--- Task description ---
Find the lines below that contain the string "where". Copy each one.

--- Data for processing ---
/-- The names of the registers. -/
inductive RegName
  | SYS_RST_CTL
  | SYS_RST_STAT
  | SYS_RST_CNT
  | SYS_WDT_CFG
  | SYS_PF_STAT
  | SYS_ENV_STAT
  | SYS_ENV_TEMP
  | SYS_ENV_ENC
  | CLK_CTL
  | CLK_STAT
  | PWR_LATTOL
  | PWR_STAT
  | PWR_WAKEIO
  | PWR_TIME
  | PWR_CNT
  | SEC_STAT
  | SEC_CTL
  | SEC_SVCLEFT
  | SEC_DBGLEFT
  | SEC_CNT_QUOTE
  | SEC_CNT_TOKFAIL
  | SEC_CNT_DBGDENY
  | SEC_OWNER_HASH
  | SEC_MS
  | SEC_EXTCNT
  | TIME_CTL
  | TIME_STAT
  | TIME_NS_LO
  | TIME_NS_HI
  | TIME_TICK_LO
  | TIME_TICK_HI
  | TIME_UPTIME
  | TIME_RATE
  | TIME_STEP_LO
  | TIME_STEP_HI
  | TIME_PTP_CFG
  | TIME_PTP_OFS
  | TIME_PTP_DLY
  | TIME_PTP_UTC
  | TIME_CMP_TGT
  | TIME_CMP_PER
  | TIME_CMP_CTL
  | TIME_CMP_STAT
  | FAB_IMG_CTL
  | FAB_IMG_STAT
  | FAB_LOAD_ERR
  | FAB_LOAD_IDX
  | FAB_ACT_TIME
  | FAB_IMG_ID
  | FAB_IMG_VER
  | FAB_IMG_HASH
  | FAB_SCHED_UTIL
  | CE_CTL
  | CE_STAT
  | CE_FAULT
  | CE_FAULT_PC
  | CE_FAULT_TIME
  | CE_CNT_FAULT
  | CE_CNT_OVR
  | CE_CNT_ECC
  | CE_CNT_STALL
  | CE_UTIL
  | CE_TASK_SEL
  | CE_TASK_MAXCYC
  | CE_TASK_MAXFIN
  | CE_TASK_CNT
  | CE_MEM_ADDR
  | CE_MEM_DATA
  | PWM_DRV_CFG
  | PWM_DRV_STAT
  | PWM_DRV_TYPE
  | PWM_DRV_SERIAL
  | PWM_DRV_DTFLOOR
  | PWM_DRV_EXPTYPE
  | PWM_TRIP_CFG
  | SD_CFG
  | SD_VAL
  | PWM_LEG_CFG
  | PWM_LEG_DT
  | PWM_CMP_LO
  | PWM_CMP_HI
  | PWM_LEG_CTL
  | PWM_LEG_STAT
  | PWM_LEG_NAT
  | PWM_LEG_CNT
  | PWM_LEG_ACC
  | FBK_ENC_CFG
  | FBK_ENC_SSI
  | FBK_ENC_POS
  | FBK_ENC_PRESET
  | FBK_ENC_SPD
  | FBK_ENC_SPFS
  | FBK_ENC_STAT
  | FBK_ENC_CTL
  | FBK_ENC_TLAST
  | FBK_PRB_CFG
  | FBK_PRB_CTL
  | FBK_PRB_POS
  | FBK_PRB_TIME
  | FBK_PRB_STAT
  | FBK_REM_CFG
  | FBK_REM_POS
  | FBK_REM_SPD
  | FBK_REM_SPFS
  | FBK_REM_STAT
  | FBK_SUP
  | AXIS_CTL
  | AXIS_STAT
  | AXIS_CFG
  | AXIS_REACT
  | AXIS_QDEC
  | AXIS_FELIM
  | AXIS_FEMAX
  | AXIS_DLY_P
  | AXIS_DLY_V
  | AXIS_DLY_C
  | AXIS_DLYMAX
  | AXIS_DLYCYC
  | AXIS_MANVAL
  | AXIS_MANSLEW
  | AXIS_STBY
  | LVL_CFG
  | LVL_KP0
  | LVL_KI0
  | LVL_KD0
  | LVL_ILIM0
  | LVL_KP1
  | LVL_KI1
  | LVL_KD1
  | LVL_ILIM1
  | LVL_DPOLE
  | LVL_OLIM
  | LVL_FFA
  | LVL_FFB
  | LVL_OBS_L1
  | LVL_OBS_L2
  | LVL_OBS_JINV
  | FLT_CFG
  | FLT_PAR
  | FLT_B0
  | FLT_B1
  | FLT_B2
  | FLT_A1
  | FLT_A2
  | PCFG
  | AXIS_PA1
  | AXIS_PA2
  | AXIS_PB1
  | AXIS_PB2
  | AXIS_PLIM
  | AXIS_PRES
  | AXIS_PRESMAX
  | AXIS_MOT_CTL
  | AXIS_MOT_TGT_LO
  | AXIS_MOT_TGT_HI
  | AXIS_MOT_VMAX
  | AXIS_MOT_AMAX
  | AXIS_MOT_DMAX
  | AXIS_MOT_JMAX
  | AXIS_MOT_TVEL
  | AXIS_MOT_POS_LO
  | AXIS_MOT_POS_HI
  | AXIS_MOT_VEL
  | AXIS_MOT_ACC
  | AXIS_MOT_STAT
  | AXIS_VL_MIN_LO
  | AXIS_VL_MIN_HI
  | AXIS_VL_MAX_LO
  | AXIS_VL_MAX_HI
  | AXIS_VL_CFG
  | AXIS_GEAR_CFG
  | AXIS_GEAR_NUM
  | AXIS_GEAR_DEN
  | AXIS_GEAR_AT_LO
  | AXIS_GEAR_AT_HI
  | AXIS_GEAR_BLEND
  | AXIS_GEAR_CTL
  | AXIS_GEAR_FIRED_LO
  | AXIS_GEAR_FIRED_HI
  | AXIS_GEAR_CUR_NUM
  | AXIS_GEAR_CUR_DEN
  | AXIS_MOT_INPOS
  | TRACK_CFG
  | TRACK_STAT
  | TRACK_POS_LO
  | TRACK_POS_HI
  | TRACK_VEL
  | TRACK_ACC
  | TRACK_REV
  | TRACK_TIME
  | TRACK_SET_LO
  | TRACK_SET_HI
  | TRACK_CORR
  | TRACK_CORRSLEW
  | TRACK_CORRREM
  | TRACK_CTL
  | VM_CTL
  | VM_VEL
  | VM_ACC
  | VM_POS_LO
  | VM_POS_HI
  | VM_CURVEL
  | VM_SET_LO
  | VM_SET_HI
  | ARM_CTL
  | ARM_STAT
  | ARM_CFG
  | ARM_VCART
  | ARM_WCART
  | ARM_TJ
  | ARM_THOLD
  | ARM_SSLEW
  | ARM_SCALE
  | ARM_KEFF
  | ARM_IKCFG
  | ARM_IKLAM
  | ARM_IKTOL
  | ARM_NSGAIN
  | ARM_SEGCUR
  | ARM_SEGDONE
  | ARM_TAU
  | ARM_POSE
  | ARM_IKRES
  | ARM_SIGMA
  | ARM_CNT
  | ARM_QHOME
  | TALL_CTL
  | TALL_ITEMS
  | TALL_ACTS
  | TALL_PROJ_CFG
  | TALL_CNT_FIRED
  | TALL_CNT_LATE
  | TALL_CNT_DISC
  | TALL_CNT_DELAY
  | TALL_CNT_DROP
  | TALL_CNT_MISS
  | TALL_CNT_TOLATE
  | TALL_CNT_TOBUSY
  | TALL_ITEM_SEL
  | TALL_ACT_SEL
  | TALL_ITEM_WIN
  | TALL_ACT_WIN
  | TALL_TRK_CFG
  | TALL_TRK_STAT
  | TALL_TRK_ERRMAX
  | TALL_TRK_LASTERR
  | TALL_TO_STAT
  | TALL_TO_TFIRE
  | TALL_TO_ACK
  | TALL_TO_CNT
  | GORSE_CTL
  | GORSE_STAT
  | GORSE_EVTIME
  | GORSE_CNT_EVAL
  | GORSE_CNT_FAIL
  | GORSE_CNT_DUP
  | GORSE_CNT_KAT
  | GORSE_CNT_XCHK
  | GORSE_GCFG
  | GORSE_TOL
  | GORSE_ARM_CFG
  | GORSE_ARM_SLOW
  | GORSE_ARM_ZONE
  | GORSE_ARM_STAT
  | GORSE_ARM_MARGIN
  | GORSE_ARM_DIST
  | GORSE_ARM_SP
  | GORSE_ARM_PAIR
  | GORSE_ARM_SPEED
  | GORSE_ARM_CAPEN
  | GORSE_SEN_STAT
  | GORSE_SEN_TMEAS
  | LINE_CFG
  | LINE_CTL
  | LINE_STAT
  | LINE_NODES
  | LINE_LOOPDLY
  | LINE_BREAKPOS
  | LINE_CYCLE
  | LINE_CNT_DRIFT
  | LINE_CNT_DISC
  | LINE_CNT_CRC
  | LINE_CNT_MISS
  | LINE_CNT_MUTE
  | LINE_CNT_HEAL
  | LINE_MARK_OFS
  | LINE_MARK_CTL
  | LINE_SLOT_STAT
  | LINE_GCFG
  | LINE_GSTAT
  | GRP_REQ
  | GRP_CFG
  | GRP_STAT
  | GRP_SPLIT
  | CAN_CFG
  | CAN_NBT
  | CAN_DBT
  | CAN_CTL
  | CAN_STAT
  | CAN_RATE
  | CAN_TDCV
  | CAN_CNT_NOMATCH
  | CAN_CNT_RXOVF
  | CAN_CNT_ACKERR
  | CAN_CNT_BITERR
  | CAN_CNT_STUFF
  | CAN_CNT_FORM
  | CAN_CNT_CRC
  | CAN_CLASH_ID
  | CAN_TXB_STAT
  | CAN_FLT_MATCH
  | CAN_FLT_MASK
  | DIO_BANK_CFG
  | DIO_BANK_STAT
  | DIO_BANK_CTL
  | DIO_IN
  | DIO_OUT
  | DIO_OUT_SET
  | DIO_OUT_CLR
  | DIO_RB
  | DIO_FLT_A
  | DIO_FLT_B
  | DIO_THCLR
  | DIO_CH_CFG
  | DIO_CAP_TIME
  | DIO_CAP_STAT
  | SAFE_STAT
  | SAFE_CTL
  | SAFE_SECTCRC
  | SAFE_CNT_CRC
  | SAFE_CNT_SEQ
  | SAFE_CNT_REASM
  | SAFE_CNT_DISC
  | SAFE_SA_STAT
  | SAFE_SA_POS
  | SAFE_SA_VEL
  | SAFE_SA_DEV
  | SAFE_IN
  | SAFE_CONN_STAT
  | SAFE_CONN_TIME
  | SAFE_CONN_CNT
  | SAFE_FN
  | CAP_CTL
  | CAP_CFG
  | CAP_LEN
  | CAP_PRE
  | CAP_NREC
  | CAP_AUTO
  | CAP_MEMSIZE
  | CAP_STAT
  | CAP_CNT_DROP
  | CAP_CNT_HALF
  | CAP_STOL
  | CAP_TRIGMAP
  | CAP_CH
  | CAP_RAW
  | CAP_TRIG_CFG
  | CAP_TRIG_LEVEL
  | CAP_TRIG_LEVEL2
  | CAP_TRIG_STAMP
  | EVT_CTL
  | EVT_CFG
  | EVT_STAT
  | EVT_OLDEST
  | EVT_NEWEST
  | EVT_COUNT
  | EVT_BOOTNO
  | EVT_LGCOUNT
  | EVT_OVF
  | EVT_CURSOR
  | EVT_CNT_LOST
  | EVT_CNT_TORN
  | EVT_REGMAP
  | EVT_WIN
  | PAIR_CFG
  | PAIR_CTL
  | PAIR_STAT
  | PAIR_MPOINT_LO
  | PAIR_MPOINT_HI
  | PAIR_PEER_SERIAL
  | PAIR_LINKDLY
  | PAIR_TKO_TIME
  | PAIR_TKO_CNT
  | PAIR_CNT_RETX
  | PAIR_CNT_GAP
  | PAIR_CNT_RESYNC
  | PAIR_CNT_WARN
  | HOST_CFG
  | HOST_CFG2
  | HOST_CTL
  | HOST_STAT
  | HOST_P_MAC_LO
  | HOST_P_MAC_HI
  | HOST_P_IP4
  | HOST_P_IP4PFX
  | HOST_P_IP4GW
  | HOST_P_IP6
  | HOST_P_IP6PFX
  | HOST_P_CNT_RX
  | HOST_P_CNT_TX
  | HOST_P_CNT_DROP
  | HOST_S_STAT
  | HOST_S_DROP
  | HOST_S_REJ
  | HOST_S_RETX
  | HOST_Q_CFG
  | HOST_Q_POS
  | HOST_Q_ACK
  | HOST_Q_CNT
  deriving DecidableEq, Repr

/-- A register: its name and the numbers of the array elements it stands in (0 where it has none). -/
structure Reg where
  name : RegName
  i : Nat
  j : Nat
  deriving DecidableEq, Repr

--- Answer box ---
/-- A register: its name and the numbers of the array elements it stands in (0 where it has none). -/
structure Reg where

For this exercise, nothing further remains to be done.